A Better Man

A Better Man

“What would you do if … ? How would you feel if … ?” These questions haunt Chief Inspector Armand Gamache in Louise Penny’s “A Better Man.”

As always, I couldn’t wait to revisit the village of Three Pines in Quebec to see what was going on in the lives of the characters so many have come to love throughout this series.

And there is quite a bit going on. Catastrophic spring flooding is threatening most of Quebec, including Three Pines. Gamache is returning to work with the Surete de Quebec, but is no longer the head of the organization because of questions about his handling of his last major case, one involving drug smuggling. He has accepted the offer to return to his previous position as head of the homicide division. Actually, he is temporarily sharing the post with his son-in-law, Jean–Guy Beauvoir, who’s preparing to move with his wife and child to Paris.

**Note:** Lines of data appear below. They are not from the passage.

-- ==== Sys2Proof/Laws/PerInstr.lean ====
section
/-!
SUPPORT. One lemma per instruction: the header of an encoded word reads back as the instruction's header, so that no bit of stall distance,
wait mask, set flag or guard is dropped or displaced by the operands (R194, R195).
-/

namespace Sys2Proof.Laws.Header

open Sys2Proof.Machine

/-- The header of the fields that encode the instruction is the instruction's header. -/
def Statement (i : Instr) : Prop := ∀ r h, rawOf i = some r → Instr.hdr? i = some h → r.hdr = h

/-- The header's fields read back, whatever the rest of the word. -/
theorem hdr_raw (h : Hdr) (op : Nat) : (h.raw op).hdr = h := by
  obtain ⟨st, w, f, ⟨⟨pa, na⟩, ⟨pb, nb⟩, g⟩⟩ := h
  cases na <;> cases nb <;> cases g <;> simp [Hdr.raw, Raw.hdr, bit]

/-- A word with the fields of `h` in its header. -/
theorem of_eq {i : Instr} {h : Hdr} {r : Raw} {op : Nat} (hr : rawOf i = some r) (hh : Instr.hdr? i = some h)
    (he : r.hdr = (h.raw op).hdr) : Statement i := by
  intro r' h' hr' hh'
  rw [hr] at hr'
  rw [hh] at hh'
  cases hr'
  cases hh'
  exact he.trans (hdr_raw h op)

/-- A barrier word leaves the header alone (R318). -/
theorem withBw_hdr (r : Raw) (k : Nat) (b : Option Bw) : (withBw r k b).hdr = r.hdr := by cases b <;> rfl
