theorem flags_roundTrips (h : Hdr) (d : Reg) : RoundTrips (.flags h d) := by
  intro hi
  have hd : d.ok = true := of_and hi
  refine .short (d := d.code) (s1 := 0) (md := 0) (f := formFlags) rfl ?_ rfl (Reg.code_lt hd) (Nat.two_pow_pos _) (Nat.two_pow_pos _)
    (Nat.two_pow_pos _) (by decide) ?_ ?_
  · show some (formFlagsOf _) = _
    simp [formFlagsOf]
  · simp [formFlags, flagsZ]
  · simp [formFlags, Reg.ofCode_code hd]

theorem flagsSet_roundTrips (h : Hdr) (o : DaOps) : RoundTrips (.flagsSet h o) := by
  refine da_roundTrips (md := 16384) (z := flagsZ) rfl ?_ (by decide) ?_ rfl
  · show some (formFlagsOf _) = _
    simp [formFlagsOf, slice]
  · simp [flagsZ, slice]

theorem flagsClr_roundTrips (h : Hdr) (o : DaOps) : RoundTrips (.flagsClr h o) := by
  refine da_roundTrips (md := 32768) (z := flagsZ) rfl ?_ (by decide) ?_ rfl
  · show some (formFlagsOf _) = _
    simp [formFlagsOf, slice]
  · simp [flagsZ, slice]

end Sys2Proof
end

section
/-! SUPPORT. Round trips of the loads, stores and atomics (R280 to R292). -/

namespace Sys2Proof

/-! ### Loads and stores (R280 to R288) -/

/-- Whether MOD's ORD is set, and what stands in its SCOPE field (R280). -/
def MemMode.ord : MemMode → Bool | .sync _ => true | _ => false
def MemMode.low : MemMode → Nat | .plain => 0 | .prv => 1 | .sync sc => sc.toNat

theorem MemMode.low_lt (m : MemMode) : m.low < 2 ^ 5 := by
  cases m with
  | sync sc => exact sc.isLt
  | _ => decide

theorem memMd_eq (ty : Ty) (vec : BitVec 2) (one : Bool) (m : MemMode) (hint : BitVec 2) :
    memMd ty vec one m hint = ty.code + 32 * vec.toNat + 128 * bit one + 256 * bit m.ord + 512 * hint.toNat + 2048 * m.low := by
  cases m <;> simp only [memMd, MemMode.md, MemMode.ord, MemMode.low, bit] <;> simp <;> omega

/-- ORD, SCOPE and PRV read back, and what they leave unused is zero. -/
theorem memMode_eq {r : Raw} {m : MemMode} (hord : slice r.md 8 1 = bit m.ord) (hlow : slice r.md 11 5 = m.low) :
    r.memMode = m ∧ ∀ p ∈ memZ r, slice r.md p.1 p.2 = 0 := by
  have hbit : bitAt r.md 8 = m.ord := bitAt_eq hord
  cases m with
  | sync sc =>
    have hscope : r.scope = sc := by rw [Raw.scope, hlow]; exact ofNat_eq rfl
    simp [Raw.memMode, memZ, hbit, MemMode.ord, hscope]
  | plain =>
    have h11 : slice r.md 11 1 = 0 ∧ slice r.md 12 4 = 0 := by simp only [slice, MemMode.low] at hlow ⊢; omega
    simp [Raw.memMode, memZ, hbit, MemMode.ord, bitAt_eq (b := false) h11.1, h11.2]
  | prv =>
    have h11 : slice r.md 11 1 = 1 ∧ slice r.md 12 4 = 0 := by simp only [slice, MemMode.low] at hlow ⊢; omega
    simp [Raw.memMode, memZ, hbit, MemMode.ord, bitAt_eq (b := true) h11.1, h11.2]

theorem ld_roundTrips (h : Hdr) (o : LoadOps) : RoundTrips (.ld h o) := by
  intro hi
  unfold Instr.wf at hi
  simp only [Bool.and_eq_true] at hi
  obtain ⟨⟨⟨⟨-, -⟩, hd⟩, ha⟩, hb⟩ := hi
  have hd : o.d.ok = true := Src.inField_of_dataOk hd
  have hty := o.ty.code_lt
  have hone := bit_le o.one
  have hlow := o.mode.low_lt
  have hord := bit_le o.mode.ord
  have hsel := opselOf_le o.off
  have hmode : (h.wordAB 0x200 o.d.code (o.ty.code + 32 * o.vec.toNat + 128 * bit o.one + 256 * bit o.mode.ord + 512 * o.hint.toNat +
      2048 * o.mode.low) o.base o.off 0).memMode = o.mode ∧ _ := memMode_eq (by simp (disch := omega)) (by simp (disch := omega))
  refine .ofAB (m := o.ty.code + 32 * o.vec.toNat + 128 * bit o.one + 256 * bit o.mode.ord + 512 * o.hint.toNat + 2048 * o.mode.low)
    (f := formLd) (by rw [← memMd_eq]; rfl) rfl rfl rfl (Src.inField_of_okReg ha) (Src.inSecond_of_okOff hb) (Reg.code_lt hd)
    (Nat.two_pow_pos _) (by omega) ?_ fun hsrc h1 h2 => ?_
  · exact hmode.2
  · have hmode := hmode.1
    simp (disch := omega) [formLd, hsrc.qWithin, h1, h2, hmode, Reg.ofCode_code hd, bitAt]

Reaction to Gamache’s return is mixed—most of his peers and bosses are happy to see him, but he is being viciously attacked on social media and by the press. While the authorities struggle to come up with a cohesive plan to curb the flooding and save their cities and citizens, Gamache’s attention is split when he is approached by a co-worker who asks him to help find a missing woman. Her father is frantic to find her, believing her abusive husband responsible, and is difficult to reason with.

The Three Pine mysteries are among the finest I’ve ever read. Penny’s writing is masterful, weaving a tight plot with moral dilemmas and characters who are facing life-changing decisions, learning to accept criticism and struggling to be better people. And there is always a wonderful twist near the end. Three Pines may be a charming village, but the goings-on there make for riveting reading. The Bistro is a wonderful gathering place, but this is no cozy mystery.

As the chaos grows and the crises mount, Gamache and his son-in-law face many difficulties, sometimes agreeing, sometimes not, always striving to stay steady in times of chaos. But Beauvoir need look no further, for he will never find a mentor who is “A Better Man.”

Sandy Mahaffey is former Books editor for The Free Lance–Star.